How to build a semi-structured streaming analytics platform on Snowflake

Image by Publisher

Snowflake is a SaaS, i.e. Software as a Service that is well suited for running analytics on large volumes of data. The platform is extremely easy to use and is suitable for business users, analytics teams, etc., to derive value from ever-growing data sets. This article will look at the components of building a Snowflake streaming semi-structured analytics platform for healthcare data. We’ll also go over some key considerations during this phase.

There are many different data formats that are supported by the healthcare industry as a whole, but we will consider one of the newer semi-structured formats, i.e. FHIR (Fast Healthcare Interoperability Resources) to build our analytics platform. This format generally has all the patient-focused information integrated into 1 JSON document. This format contains a large amount of information, such as all hospital encounters, laboratory results, etc. The analytics team, when provided with a searchable data lake, can extract valuable information such as how many patients were diagnosed with cancer, etc. We’re going with the assumption that all these JSON files are pushed to AWS S3 (or any other public cloud storage) every 15 minutes via different AWS services or API endpoints.

RAW zone from AWS S3 to Snowflake:

Data must be continuously streamed from AWS S3 to the Snowflake RAW zone.
Snowflake offers the Snowpipe managed service, which can continuously read JSON files from S3.
A table with a variants column must be created in the Snowflake RAW zone to hold the JSON data in the native format.

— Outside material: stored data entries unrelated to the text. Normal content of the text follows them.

-- ==== Sys2Proof/Tests/Slice0.lean ====
section
/-! SUPPORT. Tests: the well-formedness check, worked examples of the spec, and for every statement with hypotheses a state
that meets all of them together (theorems test_meets_<statement>), with the outcome where it is short. -/

set_option Elab.async false

namespace Sys2Proof.Machine.Tests

/-! ### Small states -/

/-- The state a command answers; the reset state where it stops. -/
def after (r : Result) : State := match r with
  | .next t => t
  | .fault _ | .refused _ => State.reset

/-- A result that is a next state is the one that `after` gives. -/
theorem after_eq (r : Result) (h : ∀ t, r ≠ .fault t) (h' : ∀ t, r ≠ .refused t) : r = .next (after r) := by
  cases r with
  | next t => rfl
  | fault f => exact absurd rfl (h f)
  | refused f => exact absurd rfl (h' f)

/-- A command answers a next state with a property. -/
def holds (r : Result) (p : State → Bool) : Bool := match r with
  | .next t => p t
  | .fault _ | .refused _ => false

/-- A command changes nothing. -/
def idle (c : Instr) (s : State) : Bool := holds (exec c s) (fun t => t = s)

/-- Argument registers given. -/
def args (s : State) (a b c d e f : Word) : State :=
  { s with cmd := { s.cmd with args := ⟨#[a, b, c, d, e, f], rfl⟩ } }

/-- A generation record. -/
def gen (st : GenState) (seq : Word) (pins words : Nat) : Gen :=
  { Gen.blank 0 with state := st, seq := seq, pins := pins, words := words, head := some 7 }

/-- An ACTIVE slot of three generations with a window of four words. -/
def slot (src : Source) (a b c : Gen) (newest : Option GenId) : Slot :=
  { Slot.reset with
    state := .active, source := src, length := 4, depth := 3, decimate := 1, ppg := 1, nextSeq := 8, newest := newest,
    gens := ⟨#[a, b, c, Gen.blank 0, Gen.blank 0], rfl⟩ }

/-- READY generations 5, 6 and 7, the last of them NEWEST, bound to port 2. -/
def ready : Slot := slot (.port 2) (gen .ready 5 0 4) (gen .ready 6 0 4) (gen .ready 7 0 4) (some 2)
/-- The same with generation 0 FILLING, two words written. -/
def filling (src : Source) : Slot := slot src (gen .filling 5 0 2) (gen .ready 6 0 4) (gen .ready 7 0 4) (some 2)

/-- Slot 5 is the slot given. -/
def with5 (x : Slot) : State := State.reset.setSlot 5 x

/-- A FIFO entry. -/
def entry (w : Word) (start last error brk : Bool) : FifoEntry :=
  { word := w, tag := 0x31, start := start, last := last, error := error, arrived := 9, brk := brk }

/-- Port 2 with a FIFO, a framing state and the FILL set of slot 5's generation 0. -/
def port2 (s : State) (st : PortState) (fifo : List FifoEntry) (index : Nat) (member : Bool) : State :=
  s.setPort 2 { Port.reset with
    enable := true, awaitStart := false, state := st, fifo := fifo, wordIndex := index,
    fill := if member then [{ slot := 5, gen := 0, fill := 0 }] else [] }

/-- A cohort 1 that gathers with slot 5 sealed. -/
def gathering (pol : Policy) : State :=
  let x := { slot (.port 2) (gen .sealed 5 0 3) (gen .ready 6 0 4) (gen .ready 7 0 4) (some 2) with cohort := some 1 }
  (with5 x).setCohort 1 { Cohort.reset with
    state := .gathering, window := 500, policy := pol, epoch := 7, members := 0x60, sealed := 0x20 }

/-- Schedule entries 0 to 2: EMIT of slot 5, EMIT_FRESH of slot 6, FRAME_END. -/
def scheduled (s : State) : State :=
  { s with schedule := [(0, 0x50#32), (1, 0x2#32), (2, 0x61#32), (4, 0x2#32)] }

/-- The program of those entries. -/
def prog : Program := { base := 0, len := 3, tag := 0x201 }

/-- Link 1 in a state, running that program. -/
def linkIn (st : LinkState) : Link :=
  { Link.reset with state := st, active := prog, period := 100, remain := 0, sync := 0x5A5A0F0F, stallLimit := 40 }

/-- The item of slot 5 with no data word. -/
def item : Item :=
  { entry := 0, kind := .data, slot := 5, seq := 7, stamp := 0, isShort := true, isPartial := false, n := 0, first := 0 }

/-- The frame in flight of that item, with `placed` and `taken` words; 8 words in all. -/
def frame (placed taken : Nat) : Frame :=
  { number := 20, cycle := 3, tag := 0x201, begun := 0, next := 3, placed := placed, taken := taken, crc := crcStart }

/-- Link 1 with that frame on the line. -/
def driving (placed taken : Nat) (buffer : List Word) : Link :=
  { linkIn .frame with frame := some (frame placed taken), items := [item], buffer := buffer, line := .drive }

/-- Link 1 with the abort word waiting. -/
def aborted (st : LinkState) : Link :=
  { linkIn st with frame := some (frame 8 7), items := [item], line := .abort, abortWord := some 0xA5A5F0F0 }

/-- A state with link 1 given. -/
def with1 (l : Link) : State := State.reset.setLink 1 l

/-- An open feed on slot 5, generation 0. -/
def feeding (x : Slot) (index count : Nat) : State :=
  (with5 x).setFeed { Feed.reset with
    state := .opened, slot := 5, gen := 0, wordIndex := index, idleLimit := 50, idleCount := count }

/-- The unit BUSY with a check of that program at a position. -/
def checking (kind : LongCommand) (pos items : Nat) : State :=
  let s := scheduled State.reset
  { s with
    check := some { link := 1, kind := kind, prog := prog, pos := pos, slots := [], run := 5, items := items }
    cmd := { s.cmd with
      state := .busy
      running := some { command := kind, args := ⟨#[1, 0x30000, 0x201, 1000, 0x5A5A0F0F, 40], rfl⟩, began := 0 } } }

/-- Pages 0 and 1 on the free list, and pages 7, 8 and 9 as the chains of slot 5's three generations. -/
def chained (x : Slot) : State :=
  let y := (x.setGen 1 { x.gen 1 with head := some 8 }).setGen 2 { x.gen 2 with head := some 9 }
  (with5 y).setPool
    { head := some 0, tail := some 1, count := 2, next := [(1, none), (7, none), (8, none), (9, none)], alloc := none }

/-- Those chains. -/
def threeChains (_ : SlotId) (g : GenId) : List PageId := if g = 0 then [7] else if g = 1 then [8] else if g = 2 then [9] else []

Snowflake RAW Zone a Streams:

Streams is a managed change data capture service that will essentially be able to capture all new incoming JSON documents into the Snowflake RAW zone.
The streams would point to the Snowflake RAW Zone table and should be set to append=true
Flows are like any table and can be easily queried.

Snowflake Task 1:

Snowflake Task is a scheduler-like object. Queries or stored procedures can be scheduled to run using cron job notations.
In this architecture, we create Task 1 to get the data from Streams and ingest it into a staging table. This layer would be truncated and reloaded
This is done to ensure that new JSON documents are processed every 15 minutes.

Snowflake Task 2:

This layer will convert the raw JSON document into reporting tables that can be easily referenced by the analytics team.
To convert JSON documents into structured format, Snowflake’s flattening feature can be used.
Lateral flatten is an easy to use function that exploits nested array elements and can be easily extracted using the ‘:’ notation.

It is recommended to use Snowpipe with some large files. Cost can be high if small files on external storage don’t get together
In a production environment, ensure that automated processes are created to monitor the streams, as once they become stale, data cannot be recovered from them.
The maximum allowed size of a single JSON document is 16 MB compressed that can be uploaded to Snowflake. If you have huge JSON documents that exceed these size limits, make sure you have a process to split them before ingesting them into Snowflake

Managing semi-structured data is always a challenge due to the nested structure of elements embedded within JSON documents. Consider the gradual and exponential increase in the volume of incoming data before designing the final reporting layer. This article is intended to demonstrate how easy it is to create a streaming pipeline with semi-structured data.

milind choudhary is an experienced data engineer/data architect who has a decade of working experience creating data lakes/lake houses using a variety of conventional and modern tools. He is extremely passionate about data transmission architecture and is also a Technical Reviewer at Packt & O’Reilly.